Restoring the Target of Aromatase Inhibitors and Antiestrogens
Estrogen signaling is a key driver of breast cancer cell growth, and targeting this pathway is an effective method of treatment as well as preventive care. There are two isoforms of the estrogen receptor, ERα and ERβ, with ERα mediating the growth properties of breast cancer cells. Aromatase inhibitors function by blocking the production of estrogen in peripheral tissues, resulting in the removal of the proliferative effects of estrogen on breast cancer cells. Despite their improved efficacy compared to tamoxifen, acquired and de novo resistance to AIs is observed.
A variety of resistance mechanisms have been shown to occur in tumor cells resistant to AIs, including epigenetic and growth factor signaling driven loss of ERα expression, activated growth factor signaling pathways, constitutive NFκB activation, estrogen-independent tumor growth, hypersensitivity of tumor cells to low estrogen concentrations, and cyclin D1 over-expression. HDAC inhibitors are one class of compounds that have been shown to inhibit these resistance mechanisms. In preclinical models, treatment of breast cancer cells with SNDX-275 increases ERα and aromatase levels and restores sensitivity of cells to the aromatase inhibitor as well as other types of anti-estrogen therapies such as tamoxifen. In this study, SNDX-275 thus restored the target of therapy and responsiveness to hormonal treatment.2
Based on these data, clinical studies of SNDX-275 in combination with an aromatase inhibitor for the treatment of breast cancer are part of our program.
1 Witta SE, Gemmill RM, Hirsch FR, et al.
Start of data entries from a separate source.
/-- R214 step 6: with `afc = 11` data byte 0 is the AFL byte. -/
theorem WholePacket.loaded_afl (hafc : p.1.extractLsb' 4 2 = 0b11#2) :
    (p.loaded s).afl = p.2.1[0] ∧ (p.loaded s).aflv = true := by
  rw [WholePacket.loaded, issueAfl_both (by rw [issue_ldhdr_hdr, afc_eq_slice, hafc])]
  exact ⟨rfl, rfl⟩

end

/-- R214 step 4: the host samples the fields and flags of the packet's own header. -/
theorem WholePacket.record_header (bias : AfLenBias) (offset : Nat) (p : WholePacket) (s : State) :
    (p.record bias offset s).header =
      { fields := headerFields p.1, afPresent := p.1.getLsbD 5, plPresent := p.1.getLsbD 4,
        afcRsv := p.1.extractLsb' 4 2 == 0b00#2 } := by
  have hdr := issue_ldhdr_hdr p.1 s
  rw [WholePacket.record, emitRecord, sampleFields, afcRsv_eq, Out.afPresent, Out.plPresent, hdr]
  rfl

theorem badSync_of_good {p : WholePacket} (h : p.Good) : badSync p.1 = false := by rw [badSync_eq, h]; rfl

/-- R100: LDHDR leaves nothing of the packet before but SERR. -/
theorem issue_ldhdr_congr (hw : HeaderWord) {s t : State} (hserr : s.serr = t.serr) (hinputs : s.inputs = t.inputs) :
    issue (.ldhdr hw) s = issue (.ldhdr hw) t := by
  rw [issue_ldhdr, issue_ldhdr, hserr, hinputs]

section
variable {p : WholePacket} {s : State} (hp : p.Good) (hserr : s.serr = false)
include hp hserr

theorem WholePacket.loaded_serr : (p.loaded s).serr = false := by
  simp [WholePacket.loaded, issue_ldhdr, hserr, badSync_of_good hp]

/-- R100, R245: a packet's record is the same with another good packet framed before it. -/
theorem WholePacket.record_after_loaded (bias : AfLenBias) (offset : Nat) (q : WholePacket) :
    q.record bias offset (p.loaded s) = q.record bias offset s := by
  have hsame : issue (.ldhdr q.1) (p.loaded s) = issue (.ldhdr q.1) s :=
    issue_ldhdr_congr q.1 (by rw [loaded_serr hp hserr, hserr]) (loaded_inputs p s)
  have hloaded : q.loaded (p.loaded s) = q.loaded s := congrArg (issueAfl q.2.1) hsame
  rw [WholePacket.record, WholePacket.record, hsame, hloaded]

/-! ### The boundary of one packet (R142 to R144) -/

theorem WholePacket.loaded_fieldsValid : Out.fieldsValid (p.loaded s) = true :=
  (fieldsValid_iff _).mpr ⟨(syncOk_iff _).mpr ⟨loaded_hv p s, by rw [loaded_hdr, hp]⟩, loaded_serr hp hserr⟩

/-- The host issues LDAFL where the boundary waits for it. -/
theorem WholePacket.loaded_bndReady : Out.bndReady (p.loaded s) = true := by
  refine (bndReady_iff _).mpr ⟨loaded_fieldsValid hp hserr, ?_⟩
  rw [loaded_hdr, ← imp_iff_not_or]
  exact fun hafc => (loaded_afl p s hafc).2

theorem WholePacket.loaded_aflErr (bias : AfLenBias) :
    Out.aflErr bias (p.loaded s) =
      (p.1.extractLsb' 4 2 == 0b11#2 && decide (184 < p.2.1[0].toNat + bias.toNat)) := by
  rw [Bool.eq_iff_iff, aflErr_iff, loaded_hdr, Bool.and_eq_true, beq_iff_eq, decide_eq_true_eq]
  constructor
  · rintro ⟨-, hafc, -, hover⟩
    rw [(loaded_afl p s hafc).1] at hover
    exact ⟨hafc, hover⟩
  · rintro ⟨hafc, hover⟩
    obtain ⟨hafl, haflv⟩ := loaded_afl p s hafc
    exact ⟨loaded_fieldsValid hp hserr, hafc, haflv, by rwa [hafl]⟩

theorem WholePacket.loaded_plOffset_of_fits {bias : AfLenBias} (hafc : p.1.extractLsb' 4 2 = 0b11#2)
    (hfits : p.2.1[0].toNat + bias.toNat ≤ 184) :
    (Out.plOffset bias (p.loaded s)).toNat = p.2.1[0].toNat + bias.toNat := by
  have herr : Out.aflErr bias (p.loaded s) = false := by simp [loaded_aflErr hp hserr, Nat.not_lt.mpr hfits]
  obtain ⟨hoffset, -⟩ := plOffset_of_both (loaded_bndReady hp hserr) (by rwa [loaded_hdr]) herr
  rw [hoffset, (loaded_afl p s hafc).1]

theorem WholePacket.loaded_plOffset_of_over {bias : AfLenBias} (hafc : p.1.extractLsb' 4 2 = 0b11#2)
    (hover : 184 < p.2.1[0].toNat + bias.toNat) : Out.plOffset bias (p.loaded s) = 184#8 :=
  plOffset_of_no_payload (.inr (.inr (.inr (by simp [loaded_aflErr hp hserr, hafc, hover]))))

/-! ### The framing loop -/

/-- R214: one iteration of the loop on a whole packet. -/
theorem framePackets_cons_whole (bias : AfLenBias) (offset : Nat) (rest : List PacketReads) :
    framePackets bias offset (p.reads :: rest) s =
      emitThen (p.record bias offset s) (framePackets bias (offset + 188) rest (p.loaded s)) := by
  have hbytes : Header.ofBytes (p.1.extractLsb' 24 8) (p.1.extractLsb' 16 8) (p.1.extractLsb' 8 8) (p.1.extractLsb' 0 8) =
      p.1 := by
    rw [Header.ofBytes]
    iterate 3 rw [BitVec.extractLsb'_append_extractLsb'_eq_extractLsb' (by decide)]
    exact BitVec.extractLsb'_eq_self
  have hsync := sync_test_after_ldhdr p.1 hserr
  rw [badSync_of_good hp] at hsync
  simp only [framePackets, WholePacket.reads, hbytes, hsync]
  rfl

end

/-- The records of whole packets framed one after another from the stream offset `offset`. -/
def recordsFrom (bias : AfLenBias) (offset : Nat) (ps : List WholePacket) (s : State) : List PacketRecord :=
  ps.mapIdx fun n p => p.record bias (offset + 188 * n) s

theorem recordsFrom_length (bias : AfLenBias) (offset : Nat) (ps : List WholePacket) (s : State) :
    (recordsFrom bias offset ps s).length = ps.length :=
  List.length_mapIdx

theorem recordsFrom_getElem? (bias : AfLenBias) (offset : Nat) {ps : List WholePacket} {n : Nat} {p : WholePacket}
    (h : ps[n]? = some p) (s : State) :
    (recordsFrom bias offset ps s)[n]? = some (p.record bias (offset + 188 * n) s) := by
  rw [recordsFrom, List.getElem?_mapIdx, h, Option.map_some]

theorem recordsFrom_cons {p : WholePacket} {s : State} (hp : p.Good) (hserr : s.serr = false) (bias : AfLenBias)
    (offset : Nat) (ps : List WholePacket) :
    recordsFrom bias offset (p :: ps) s = p.record bias offset s :: recordsFrom bias (offset + 188) ps (p.loaded s) := by
  have hoffset (n : Nat) : offset + 188 * (n + 1) = offset + 188 + 188 * n := by omega
  simp [recordsFrom, List.mapIdx_cons, record_after_loaded hp hserr, hoffset]

theorem foldr_emitThen (es : List PacketRecord) (r : PassResult) :
    es.foldr emitThen r = { r with packets := es ++ r.packets } := by
  induction es with
  | nil => rfl
  | cons e es ih => rw [List.foldr_cons, ih]; rfl

/-- R214: the host emits whole packets and goes on after them with SERR 0. -/
theorem framePackets_whole (bias : AfLenBias) {ps : List WholePacket} (hps : ∀ p ∈ ps, p.Good) (offset : Nat) {s : State}
    (hserr : s.serr = false) :
    ∃ u : State, u.serr = false ∧ ∀ more, framePackets bias offset (ps.map WholePacket.reads ++ more) s =
      (recordsFrom bias offset ps s).foldr emitThen (framePackets bias (offset + 188 * ps.length) more u) := by
  induction ps generalizing offset s with
  | nil => exact ⟨s, hserr, fun _ => rfl⟩
  | cons p ps ih =>
    obtain ⟨hp, hps⟩ := List.forall_mem_cons.mp hps
    obtain ⟨u, hu, hframe⟩ := ih hps (offset + 188) (loaded_serr hp hserr)
    have hend : offset + 188 * (ps.length + 1) = offset + 188 + 188 * ps.length := by omega
    refine ⟨u, hu, fun more => ?_⟩
    rw [List.map_cons, List.cons_append, framePackets_cons_whole hp hserr, hframe, recordsFrom_cons hp hserr,
      List.foldr_cons, List.length_cons, hend]

/-- R214, R217 (a): the same of a pass, which begins with CLR. -/
theorem framePass_whole (bias : AfLenBias) {ps : List WholePacket} (hps : ∀ p ∈ ps, p.Good) (s : State) :
    ∃ u : State, u.serr = false ∧ ∀ more, let r := framePackets bias (188 * ps.length) more u
      framePass bias (ps.map WholePacket.reads ++ more) s =
        { r with packets := recordsFrom bias 0 ps (resetRegisters s) ++ r.packets } := by
  obtain ⟨u, hu, hframe⟩ := framePackets_whole bias hps 0 (resetRegisters_serr s)
  rw [Nat.zero_add] at hframe
  exact ⟨u, hu, fun more => (hframe more).trans (foldr_emitThen _ _)⟩

/-! ### The end of a pass (R215) -/

/-- How R215's table ends the pass at a header read, if it does before a sync byte is seen. -/
def HeaderRead.ending : HeaderRead → Option PassEnd
  | .endOfInput => some .endOfInput
  | .short _ _ => some .truncatedPacket
  | .full _ _ _ _ => none
  | .failed e => some (.byteSourceError e)

/-- How R215's table ends the pass at a payload read, if it does. -/
def PayloadRead.ending : PayloadRead → Option PassEnd
  | .endOfInput => some .truncatedPacket
  | .short _ _ => some .truncatedPacket
  | .full _ => none
  | .failed e => some (.byteSourceError e)

/-- R214 step 3: after LDHDR of four stream bytes the host's test sees the first of them. -/
theorem sync_test_after_bytes (b0 b1 b2 b3 : Byte) {s : State} (hserr : s.serr = false) :
    (Out.syncErr (issue (.ldhdr (Header.ofBytes b0 b1 b2 b3)) s) ||
      Out.term (issue (.ldhdr (Header.ofBytes b0 b1 b2 b3)) s)) = (b0 != 0x47#8) := by
  rw [sync_test_after_ldhdr _ hserr, badSync_eq, slice_ofBytes_b0]

section
variable (bias : AfLenBias) (offset : Nat) {last : PacketReads} (rest : List PacketReads)

theorem framePackets_of_header_ending (s : State) {e : PassEnd} (h : last.header.ending = some e) :
    framePackets bias offset (last :: rest) s = ⟨[], e, offset⟩ := by
  rw [framePackets]
  cases hheader : last.header with
  | endOfInput => rw [hheader] at h; cases h; rfl
  | short b more => rw [hheader] at h; cases h; rfl
  | full b0 b1 b2 b3 => rw [hheader] at h; cases h
  | failed error => rw [hheader] at h; cases h; rfl

variable {s : State} (hserr : s.serr = false)
include hserr

theorem framePackets_of_bad_sync {b0 b1 b2 b3 : Byte} (hheader : last.header = .full b0 b1 b2 b3) (hbad : b0 ≠ 0x47#8) :
    framePackets bias offset (last :: rest) s = ⟨[], .invalidSyncByte, offset⟩ := by
  simp [framePackets, hheader, sync_test_after_bytes b0 b1 b2 b3 hserr, hbad]

theorem framePackets_of_payload_ending {b1 b2 b3 : Byte} (hheader : last.header = .full 0x47#8 b1 b2 b3) {e : PassEnd}
    (h : last.payload.ending = some e) : framePackets bias offset (last :: rest) s = ⟨[], e, offset⟩ := by
  have hsync := sync_test_after_bytes 0x47#8 b1 b2 b3 hserr
  simp only [framePackets, hheader, hsync]
  cases hpayload : last.payload with
  | endOfInput => rw [hpayload] at h; cases h; rfl
  | short b more => rw [hpayload] at h; cases h; rfl
  | full data => rw [hpayload] at h; cases h
  | failed error => rw [hpayload] at h; cases h; rfl

end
Restoring E-cadherin expression increases sensitivity to epidermal growth factor receptor inhibitors in lung cancer cell lines. Cancer Res. 2006;66(2):944-950.
2 Sabnis GJ, Gediya LK, Njar VCO, Brodie AMH. HDAC inhibitors sensitize ER negative breast cancer cells to AIs. Paper presented at: 30th Annual Meeting of the San Antonio Breast Cancer Symposium; December 13 - 16, 2007; San Antonio, TX. Abstract # 2096.